从1977年恢复高考到2000年,中国经历了23个高考的年头,当年在恢复高考中曾经因为写的作文好或者数学好而考上了像北大、清华等最高学府的学子们,今天他们大多数已经成了社会各界的主力,他们的孩子也差不多都进入了高考年龄或者已经考进了大学。23年的岁月仿佛弹指一挥间,人们发现同为高考一件事,今天与昨天的情形截然不同。当年,人们是多么期盼恢复高考,那些多年失去了上大学机会的学子们一听说可以参加高考了,就像黑暗中重新见到了太阳,就像枯萎的生命遇见了雨露。然而20多年过去了,当他们的孩子也开始考大学时,别说他们的孩子对高考感到害怕,当年在高考中出尽风头的高考佼佼者也异常迷惘和紧张,甚至比自己当年进考场的心情更加忐忑不安。
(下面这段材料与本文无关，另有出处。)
/-! upd -/

@[simp] theorem upd_pending (f : TiState → TiState) : (s.upd f).pending = s.pending := rfl
@[simp] theorem upd_clk (f : TiState → TiState) : (s.upd f).clk = s.clk := rfl
@[simp] theorem upd_free (f : TiState → TiState) : (s.upd f).free = s.free := rfl
@[simp] theorem upd_regs (f : TiState → TiState) : (s.upd f).regs = s.regs := rfl
@[simp] theorem upd_mem (f : TiState → TiState) : (s.upd f).mem = s.mem := rfl
@[simp] theorem upd_bad (f : TiState → TiState) : (s.upd f).bad = s.bad := rfl
@[simp] theorem upd_soft (f : TiState → TiState) : (s.upd f).soft = s.soft := rfl
@[simp] theorem upd_out (f : TiState → TiState) : (s.upd f).out = s.out := rfl
@[simp] theorem upd_el (f : TiState → TiState) : (s.upd f).el = s.el := rfl
@[simp] theorem upd_cores (f : TiState → TiState) : (s.upd f).cores = s.cores := rfl
@[simp] theorem upd_signals (f : TiState → TiState) : (s.upd f).signals = s.signals := rfl
@[simp] theorem upd_dikes (f : TiState → TiState) : (s.upd f).dikes = s.dikes := rfl
@[simp] theorem upd_emits (f : TiState → TiState) : (s.upd f).emits = s.emits := rfl
@[simp] theorem upd_chains (f : TiState → TiState) : (s.upd f).chains = s.chains := rfl
@[simp] theorem upd_berm (f : TiState → TiState) : (s.upd f).berm = s.berm := rfl
@[simp] theorem upd_tg (f : TiState → TiState) : (s.upd f).tg = s.tg := rfl
@[simp] theorem upd_models (f : TiState → TiState) : (s.upd f).models = s.models := rfl
@[simp] theorem upd_stk (f : TiState → TiState) : (s.upd f).stk = s.stk := rfl
@[simp] theorem upd_kv (f : TiState → TiState) : (s.upd f).kv = s.kv := rfl
@[simp] theorem upd_qus (f : TiState → TiState) : (s.upd f).qus = s.qus := rfl
@[simp] theorem upd_sl (f : TiState → TiState) : (s.upd f).sl = s.sl := rfl
@[simp] theorem upd_cu (f : TiState → TiState) : (s.upd f).cu = s.cu := rfl
@[simp] theorem upd_sk (f : TiState → TiState) : (s.upd f).sk = s.sk := rfl
@[simp] theorem upd_hi (f : TiState → TiState) : (s.upd f).hi = s.hi := rfl
@[simp] theorem upd_dt (f : TiState → TiState) : (s.upd f).dt = s.dt := rfl
@[simp] theorem upd_gl (f : TiState → TiState) : (s.upd f).gl = s.gl := rfl
@[simp] theorem upd_im (f : TiState → TiState) : (s.upd f).im = s.im := rfl
@[simp] theorem upd_mg (f : TiState → TiState) : (s.upd f).mg = s.mg := rfl
@[simp] theorem upd_pw (f : TiState → TiState) : (s.upd f).pw = s.pw := rfl
@[simp] theorem upd_jt (f : TiState → TiState) : (s.upd f).jt = s.jt := rfl
@[simp] theorem upd_seamKey (f : TiState → TiState) : (s.upd f).seamKey = s.seamKey := rfl
@[simp] theorem upd_keys (f : TiState → TiState) : (s.upd f).keys = s.keys := rfl
@[simp] theorem upd_ti (f : TiState → TiState) : (s.upd f).ti = f s.ti := rfl

/-! skUpd -/

@[simp] theorem skUpd_pending (f : SkState → SkState) : (s.skUpd f).pending = s.pending := rfl
@[simp] theorem skUpd_clk (f : SkState → SkState) : (s.skUpd f).clk = s.clk := rfl
@[simp] theorem skUpd_free (f : SkState → SkState) : (s.skUpd f).free = s.free := rfl
@[simp] theorem skUpd_regs (f : SkState → SkState) : (s.skUpd f).regs = s.regs := rfl
@[simp] theorem skUpd_mem (f : SkState → SkState) : (s.skUpd f).mem = s.mem := rfl
@[simp] theorem skUpd_bad (f : SkState → SkState) : (s.skUpd f).bad = s.bad := rfl
@[simp] theorem skUpd_soft (f : SkState → SkState) : (s.skUpd f).soft = s.soft := rfl
@[simp] theorem skUpd_out (f : SkState → SkState) : (s.skUpd f).out = s.out := rfl
@[simp] theorem skUpd_el (f : SkState → SkState) : (s.skUpd f).el = s.el := rfl
@[simp] theorem skUpd_cores (f : SkState → SkState) : (s.skUpd f).cores = s.cores := rfl
@[simp] theorem skUpd_signals (f : SkState → SkState) : (s.skUpd f).signals = s.signals := rfl
@[simp] theorem skUpd_dikes (f : SkState → SkState) : (s.skUpd f).dikes = s.dikes := rfl
@[simp] theorem skUpd_emits (f : SkState → SkState) : (s.skUpd f).emits = s.emits := rfl
@[simp] theorem skUpd_chains (f : SkState → SkState) : (s.skUpd f).chains = s.chains := rfl
@[simp] theorem skUpd_berm (f : SkState → SkState) : (s.skUpd f).berm = s.berm := rfl
@[simp] theorem skUpd_tg (f : SkState → SkState) : (s.skUpd f).tg = s.tg := rfl
@[simp] theorem skUpd_models (f : SkState → SkState) : (s.skUpd f).models = s.models := rfl
@[simp] theorem skUpd_ti (f : SkState → SkState) : (s.skUpd f).ti = s.ti := rfl
@[simp] theorem skUpd_stk (f : SkState → SkState) : (s.skUpd f).stk = s.stk := rfl
@[simp] theorem skUpd_kv (f : SkState → SkState) : (s.skUpd f).kv = s.kv := rfl
@[simp] theorem skUpd_qus (f : SkState → SkState) : (s.skUpd f).qus = s.qus := rfl
@[simp] theorem skUpd_sl (f : SkState → SkState) : (s.skUpd f).sl = s.sl := rfl
@[simp] theorem skUpd_cu (f : SkState → SkState) : (s.skUpd f).cu = s.cu := rfl
@[simp] theorem skUpd_hi (f : SkState → SkState) : (s.skUpd f).hi = s.hi := rfl
@[simp] theorem skUpd_dt (f : SkState → SkState) : (s.skUpd f).dt = s.dt := rfl
@[simp] theorem skUpd_gl (f : SkState → SkState) : (s.skUpd f).gl = s.gl := rfl
@[simp] theorem skUpd_im (f : SkState → SkState) : (s.skUpd f).im = s.im := rfl
@[simp] theorem skUpd_mg (f : SkState → SkState) : (s.skUpd f).mg = s.mg := rfl
@[simp] theorem skUpd_pw (f : SkState → SkState) : (s.skUpd f).pw = s.pw := rfl
@[simp] theorem skUpd_jt (f : SkState → SkState) : (s.skUpd f).jt = s.jt := rfl
@[simp] theorem skUpd_seamKey (f : SkState → SkState) : (s.skUpd f).seamKey = s.seamKey := rfl
@[simp] theorem skUpd_keys (f : SkState → SkState) : (s.skUpd f).keys = s.keys := rfl
@[simp] theorem skUpd_sk (f : SkState → SkState) : (s.skUpd f).sk = f s.sk := rfl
这是为什么?今天的高考竞争已经比20多年前的竞争要激烈几倍、甚至几十倍。首先是人数上的竞争,1977、1978两年虽说共有1160万人参加高考,成为世界上人数最多的一次大考,但实际上如果用适龄青年的总人数来计算,真正可以参加高考的总人数应该超过一亿多人。正是由于“文革”的特殊原因,10年停考后一下重新恢复高考,使很多人在完全没有准备的情况下彻底放弃考大学的机会,他们没有走进考场,但为那些走进考场的人让出了机会。“我们那个时候参加高考心里没有那么多压力,无非是谁考上了就能够重新走进学校读书。即使考不上,身边不是还有很多人嘛,他们没有进大学还照样有活干,有饭吃,说不定就在你上大学的那几年里,他混上了一个比你大学毕业分配还好的工作。这种情况至少延至80年代末。可自从我们的孩子也走进高考的今天,情况完全变了:你考不上大学,就意味着有可能一生的贵贱身份从此确定,你将永远难以走进时代的上层社会,最起码的例证就是你没有大学文凭便走不进红红火火的用人‘招聘市场’,而只能去清清淡淡甚至脏兮兮的‘劳务市场’。这两个市场实际上就是两种不同阶层的具体体现。还有一个情况是,那时我们参加高考虽然也下了不少苦功,但基本上是能蒙几分就蒙几分,很多人个别科目甚至交了白卷,但也进了大学门。现在行吗?肯定不行,我女儿第一次考了全市第二名,高出北大的录取分数线20多分最后却落得没有学校上--因为第一志愿的名额没挤上,另一所重点大学又不录第二志愿,这种情况在20年前怎么可能发生呢?所以说,同为高考,两代人经历的竞争完全不是一种程度。”一位两代人都考入北大的学生家长对我如此说。

是什么时候高考变得越来越激烈、越来越充满火药味?家长说不清,学生更说不清,唯独学校的老师能从他们一年又一年备战“黑色七月”中感受和体味到。

中国的7月是高考的月份(虽然刚刚实行春季招生,但主考期仍未变化)。把7月说成“黑色”,是因为如同战争一般的高考硝烟弥漫了每一年的高考日子。只有硝烟弥漫的战争才可能使晴朗的天空变成黑色,可见高考在中国人的心目中是何等沉重!

12年寒窗,为了7、8、9三天的决战;背诵和计算堆积如山的课本与参考资料,为的也是跨越这高高的“龙门”;哺育和操心的无数个日日夜夜,为的仍是让儿女或学生能在考场上战无不胜。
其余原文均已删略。